* _WHAT IS BEING ASKED_
The expected output is each line below containing "every", copied in full.

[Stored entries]
Content starts

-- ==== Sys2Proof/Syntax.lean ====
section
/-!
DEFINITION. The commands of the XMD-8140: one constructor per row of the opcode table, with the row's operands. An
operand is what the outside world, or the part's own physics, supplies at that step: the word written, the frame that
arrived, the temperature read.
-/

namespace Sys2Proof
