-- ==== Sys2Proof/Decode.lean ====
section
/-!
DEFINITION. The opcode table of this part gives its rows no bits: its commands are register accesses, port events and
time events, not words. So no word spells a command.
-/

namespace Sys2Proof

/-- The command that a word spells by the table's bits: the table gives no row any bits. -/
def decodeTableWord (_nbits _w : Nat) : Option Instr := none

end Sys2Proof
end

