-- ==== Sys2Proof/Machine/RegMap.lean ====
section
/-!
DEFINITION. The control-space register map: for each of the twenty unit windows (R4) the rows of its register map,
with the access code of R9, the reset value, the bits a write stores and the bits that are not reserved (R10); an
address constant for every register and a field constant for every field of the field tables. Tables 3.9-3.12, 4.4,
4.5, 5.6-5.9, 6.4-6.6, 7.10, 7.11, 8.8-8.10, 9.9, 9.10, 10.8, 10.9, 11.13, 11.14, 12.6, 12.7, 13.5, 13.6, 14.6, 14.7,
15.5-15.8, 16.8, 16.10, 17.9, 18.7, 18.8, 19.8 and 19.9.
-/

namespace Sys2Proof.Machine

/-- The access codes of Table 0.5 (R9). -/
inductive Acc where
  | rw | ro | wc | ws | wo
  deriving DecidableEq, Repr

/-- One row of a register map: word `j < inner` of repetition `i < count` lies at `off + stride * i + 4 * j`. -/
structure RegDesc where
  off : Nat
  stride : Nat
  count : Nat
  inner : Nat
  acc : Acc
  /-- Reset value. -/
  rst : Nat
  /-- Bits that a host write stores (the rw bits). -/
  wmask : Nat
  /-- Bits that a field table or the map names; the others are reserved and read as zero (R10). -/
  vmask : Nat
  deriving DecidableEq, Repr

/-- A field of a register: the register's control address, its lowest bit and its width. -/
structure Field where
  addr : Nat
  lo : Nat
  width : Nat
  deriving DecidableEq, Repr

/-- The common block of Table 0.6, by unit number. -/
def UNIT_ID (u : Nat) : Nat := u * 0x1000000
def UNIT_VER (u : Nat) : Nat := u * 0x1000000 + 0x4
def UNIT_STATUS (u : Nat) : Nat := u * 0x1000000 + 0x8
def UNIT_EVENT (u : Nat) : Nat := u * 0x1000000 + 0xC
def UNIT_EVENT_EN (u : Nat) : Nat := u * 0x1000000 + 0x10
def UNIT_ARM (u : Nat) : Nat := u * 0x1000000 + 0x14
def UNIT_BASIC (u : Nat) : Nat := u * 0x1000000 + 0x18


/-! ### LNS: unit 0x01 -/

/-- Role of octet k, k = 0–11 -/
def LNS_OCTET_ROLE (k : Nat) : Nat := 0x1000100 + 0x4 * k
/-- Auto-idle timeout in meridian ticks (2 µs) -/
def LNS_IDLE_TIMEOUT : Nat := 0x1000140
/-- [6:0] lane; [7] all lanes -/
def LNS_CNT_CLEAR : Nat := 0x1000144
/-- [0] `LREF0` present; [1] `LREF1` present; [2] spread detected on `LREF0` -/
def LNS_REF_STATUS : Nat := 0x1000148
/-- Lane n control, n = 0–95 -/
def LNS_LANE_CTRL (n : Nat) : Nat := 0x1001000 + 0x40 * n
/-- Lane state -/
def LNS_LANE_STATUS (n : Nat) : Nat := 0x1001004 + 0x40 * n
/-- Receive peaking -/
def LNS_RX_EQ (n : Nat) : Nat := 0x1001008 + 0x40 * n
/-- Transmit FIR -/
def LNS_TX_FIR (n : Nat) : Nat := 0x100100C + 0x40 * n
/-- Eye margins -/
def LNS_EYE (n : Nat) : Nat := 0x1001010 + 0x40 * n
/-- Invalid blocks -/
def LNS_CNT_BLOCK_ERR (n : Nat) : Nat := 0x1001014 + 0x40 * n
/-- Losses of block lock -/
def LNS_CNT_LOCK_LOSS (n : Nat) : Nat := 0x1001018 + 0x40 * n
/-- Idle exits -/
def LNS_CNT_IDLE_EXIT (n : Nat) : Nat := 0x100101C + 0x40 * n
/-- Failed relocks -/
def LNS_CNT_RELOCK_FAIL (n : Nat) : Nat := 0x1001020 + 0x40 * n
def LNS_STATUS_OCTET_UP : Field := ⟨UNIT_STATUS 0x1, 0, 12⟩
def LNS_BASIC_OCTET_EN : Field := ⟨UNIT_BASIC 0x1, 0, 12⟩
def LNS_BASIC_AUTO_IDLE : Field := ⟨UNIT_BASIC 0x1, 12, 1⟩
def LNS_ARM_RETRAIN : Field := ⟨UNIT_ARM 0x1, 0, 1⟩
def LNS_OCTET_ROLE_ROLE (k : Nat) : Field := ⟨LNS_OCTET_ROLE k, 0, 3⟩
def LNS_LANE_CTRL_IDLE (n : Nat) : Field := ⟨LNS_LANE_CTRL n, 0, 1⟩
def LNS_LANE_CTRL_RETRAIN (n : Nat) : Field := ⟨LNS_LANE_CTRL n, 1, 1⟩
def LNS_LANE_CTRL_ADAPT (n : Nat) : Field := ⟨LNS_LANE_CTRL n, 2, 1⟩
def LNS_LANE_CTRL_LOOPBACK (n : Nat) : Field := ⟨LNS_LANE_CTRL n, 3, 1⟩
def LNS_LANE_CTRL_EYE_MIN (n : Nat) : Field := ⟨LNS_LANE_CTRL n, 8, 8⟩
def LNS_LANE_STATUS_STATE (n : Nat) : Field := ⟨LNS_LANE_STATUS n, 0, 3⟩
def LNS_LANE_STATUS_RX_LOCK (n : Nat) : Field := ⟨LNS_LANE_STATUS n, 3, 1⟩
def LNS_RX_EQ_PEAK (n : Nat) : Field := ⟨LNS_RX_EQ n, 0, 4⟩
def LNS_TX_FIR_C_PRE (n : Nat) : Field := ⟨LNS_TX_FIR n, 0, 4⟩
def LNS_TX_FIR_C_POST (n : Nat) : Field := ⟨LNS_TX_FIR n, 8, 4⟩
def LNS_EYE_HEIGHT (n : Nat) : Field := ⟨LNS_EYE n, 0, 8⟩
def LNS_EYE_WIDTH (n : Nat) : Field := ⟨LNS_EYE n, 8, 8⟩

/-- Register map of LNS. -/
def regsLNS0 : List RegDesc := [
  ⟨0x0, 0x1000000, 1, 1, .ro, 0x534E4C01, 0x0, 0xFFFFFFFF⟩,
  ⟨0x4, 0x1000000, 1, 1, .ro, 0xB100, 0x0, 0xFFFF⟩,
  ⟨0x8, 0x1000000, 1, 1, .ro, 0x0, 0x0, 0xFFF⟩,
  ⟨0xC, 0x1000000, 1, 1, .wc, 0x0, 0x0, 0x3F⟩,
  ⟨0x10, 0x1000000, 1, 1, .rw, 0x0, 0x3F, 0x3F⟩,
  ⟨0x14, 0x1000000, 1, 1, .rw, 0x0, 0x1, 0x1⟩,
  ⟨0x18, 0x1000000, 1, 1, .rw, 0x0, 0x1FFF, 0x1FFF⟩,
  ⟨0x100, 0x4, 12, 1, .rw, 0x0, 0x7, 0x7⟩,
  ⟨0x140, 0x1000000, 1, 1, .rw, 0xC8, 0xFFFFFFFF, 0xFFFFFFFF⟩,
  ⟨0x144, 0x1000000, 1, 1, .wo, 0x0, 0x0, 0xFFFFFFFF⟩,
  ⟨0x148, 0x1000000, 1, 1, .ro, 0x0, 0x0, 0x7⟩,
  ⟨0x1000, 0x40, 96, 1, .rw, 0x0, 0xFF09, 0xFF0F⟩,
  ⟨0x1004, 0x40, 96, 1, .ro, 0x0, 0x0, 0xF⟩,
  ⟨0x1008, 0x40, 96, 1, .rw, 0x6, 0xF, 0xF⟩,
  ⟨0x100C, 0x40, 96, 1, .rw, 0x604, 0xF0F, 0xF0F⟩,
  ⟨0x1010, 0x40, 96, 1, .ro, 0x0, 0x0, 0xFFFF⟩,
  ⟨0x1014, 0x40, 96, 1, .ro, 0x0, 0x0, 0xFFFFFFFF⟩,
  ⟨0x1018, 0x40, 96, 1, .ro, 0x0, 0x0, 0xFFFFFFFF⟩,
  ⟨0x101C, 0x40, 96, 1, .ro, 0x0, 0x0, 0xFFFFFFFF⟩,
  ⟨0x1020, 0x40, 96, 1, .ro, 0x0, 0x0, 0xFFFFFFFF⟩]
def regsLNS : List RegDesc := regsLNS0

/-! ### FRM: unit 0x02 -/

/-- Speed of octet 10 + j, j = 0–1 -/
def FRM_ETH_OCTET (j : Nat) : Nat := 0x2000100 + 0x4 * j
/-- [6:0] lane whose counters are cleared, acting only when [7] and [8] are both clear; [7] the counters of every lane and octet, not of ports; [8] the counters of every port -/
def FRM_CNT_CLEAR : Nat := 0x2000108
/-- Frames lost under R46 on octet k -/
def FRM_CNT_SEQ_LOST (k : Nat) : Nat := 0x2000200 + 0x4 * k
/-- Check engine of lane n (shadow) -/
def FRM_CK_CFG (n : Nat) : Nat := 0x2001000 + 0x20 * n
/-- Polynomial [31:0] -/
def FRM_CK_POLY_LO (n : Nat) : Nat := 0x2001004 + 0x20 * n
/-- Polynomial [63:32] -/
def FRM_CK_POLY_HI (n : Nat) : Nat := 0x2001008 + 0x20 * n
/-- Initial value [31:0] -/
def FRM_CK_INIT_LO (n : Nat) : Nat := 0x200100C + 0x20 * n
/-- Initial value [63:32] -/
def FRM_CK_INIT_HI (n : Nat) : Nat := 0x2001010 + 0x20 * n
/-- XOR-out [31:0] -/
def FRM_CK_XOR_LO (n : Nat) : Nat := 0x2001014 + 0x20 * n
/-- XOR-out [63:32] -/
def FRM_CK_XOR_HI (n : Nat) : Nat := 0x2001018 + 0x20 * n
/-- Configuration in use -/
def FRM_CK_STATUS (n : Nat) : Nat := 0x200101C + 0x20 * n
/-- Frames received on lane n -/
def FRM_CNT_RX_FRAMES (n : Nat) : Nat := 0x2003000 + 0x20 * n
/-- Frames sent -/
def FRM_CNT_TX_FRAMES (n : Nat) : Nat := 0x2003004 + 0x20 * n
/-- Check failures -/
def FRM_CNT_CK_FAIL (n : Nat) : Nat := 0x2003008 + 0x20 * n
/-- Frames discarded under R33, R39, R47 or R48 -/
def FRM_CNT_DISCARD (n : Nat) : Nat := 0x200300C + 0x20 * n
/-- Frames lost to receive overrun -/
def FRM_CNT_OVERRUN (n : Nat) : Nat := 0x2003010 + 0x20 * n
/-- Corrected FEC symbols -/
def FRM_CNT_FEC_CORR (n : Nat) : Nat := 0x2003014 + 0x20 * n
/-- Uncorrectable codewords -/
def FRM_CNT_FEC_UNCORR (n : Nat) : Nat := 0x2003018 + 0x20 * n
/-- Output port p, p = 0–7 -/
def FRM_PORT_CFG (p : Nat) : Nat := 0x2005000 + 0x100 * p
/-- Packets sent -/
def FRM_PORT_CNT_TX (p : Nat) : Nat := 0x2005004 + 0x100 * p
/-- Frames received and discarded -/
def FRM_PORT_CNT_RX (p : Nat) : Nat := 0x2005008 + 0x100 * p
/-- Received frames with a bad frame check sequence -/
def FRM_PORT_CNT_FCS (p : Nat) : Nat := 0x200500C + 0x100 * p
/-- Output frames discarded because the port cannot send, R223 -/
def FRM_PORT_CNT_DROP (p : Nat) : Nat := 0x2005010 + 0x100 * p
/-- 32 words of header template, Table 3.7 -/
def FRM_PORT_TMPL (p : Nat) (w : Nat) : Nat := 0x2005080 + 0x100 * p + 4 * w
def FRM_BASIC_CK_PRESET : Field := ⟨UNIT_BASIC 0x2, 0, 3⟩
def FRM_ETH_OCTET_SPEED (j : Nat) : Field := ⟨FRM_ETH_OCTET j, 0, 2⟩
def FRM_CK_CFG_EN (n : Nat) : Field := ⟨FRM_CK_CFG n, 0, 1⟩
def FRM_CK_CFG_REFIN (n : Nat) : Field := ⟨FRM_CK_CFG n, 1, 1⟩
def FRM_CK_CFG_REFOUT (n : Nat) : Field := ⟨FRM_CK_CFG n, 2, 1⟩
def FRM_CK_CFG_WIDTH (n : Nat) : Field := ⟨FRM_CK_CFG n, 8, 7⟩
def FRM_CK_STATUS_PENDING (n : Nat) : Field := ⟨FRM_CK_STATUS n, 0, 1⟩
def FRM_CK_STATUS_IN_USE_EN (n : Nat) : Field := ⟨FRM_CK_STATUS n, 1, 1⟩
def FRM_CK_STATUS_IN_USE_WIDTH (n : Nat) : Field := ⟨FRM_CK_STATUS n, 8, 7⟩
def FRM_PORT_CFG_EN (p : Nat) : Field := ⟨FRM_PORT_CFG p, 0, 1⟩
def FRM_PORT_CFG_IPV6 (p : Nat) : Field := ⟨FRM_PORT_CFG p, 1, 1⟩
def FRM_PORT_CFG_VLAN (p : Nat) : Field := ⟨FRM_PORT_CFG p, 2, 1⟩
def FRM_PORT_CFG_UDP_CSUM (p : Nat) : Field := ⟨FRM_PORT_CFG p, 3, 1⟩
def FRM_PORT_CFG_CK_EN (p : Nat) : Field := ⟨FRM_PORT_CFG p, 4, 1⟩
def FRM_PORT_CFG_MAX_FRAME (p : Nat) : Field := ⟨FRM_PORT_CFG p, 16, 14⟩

Content ends

* _OUTPUT BELOW_
address constant for every register and a field constant for every field of the field tables. Tables 3.9-3.12, 4.4,
/-- [6:0] lane whose counters are cleared, acting only when [7] and [8] are both clear; [7] the counters of every lane and octet, not of ports; [8] the counters of every port -/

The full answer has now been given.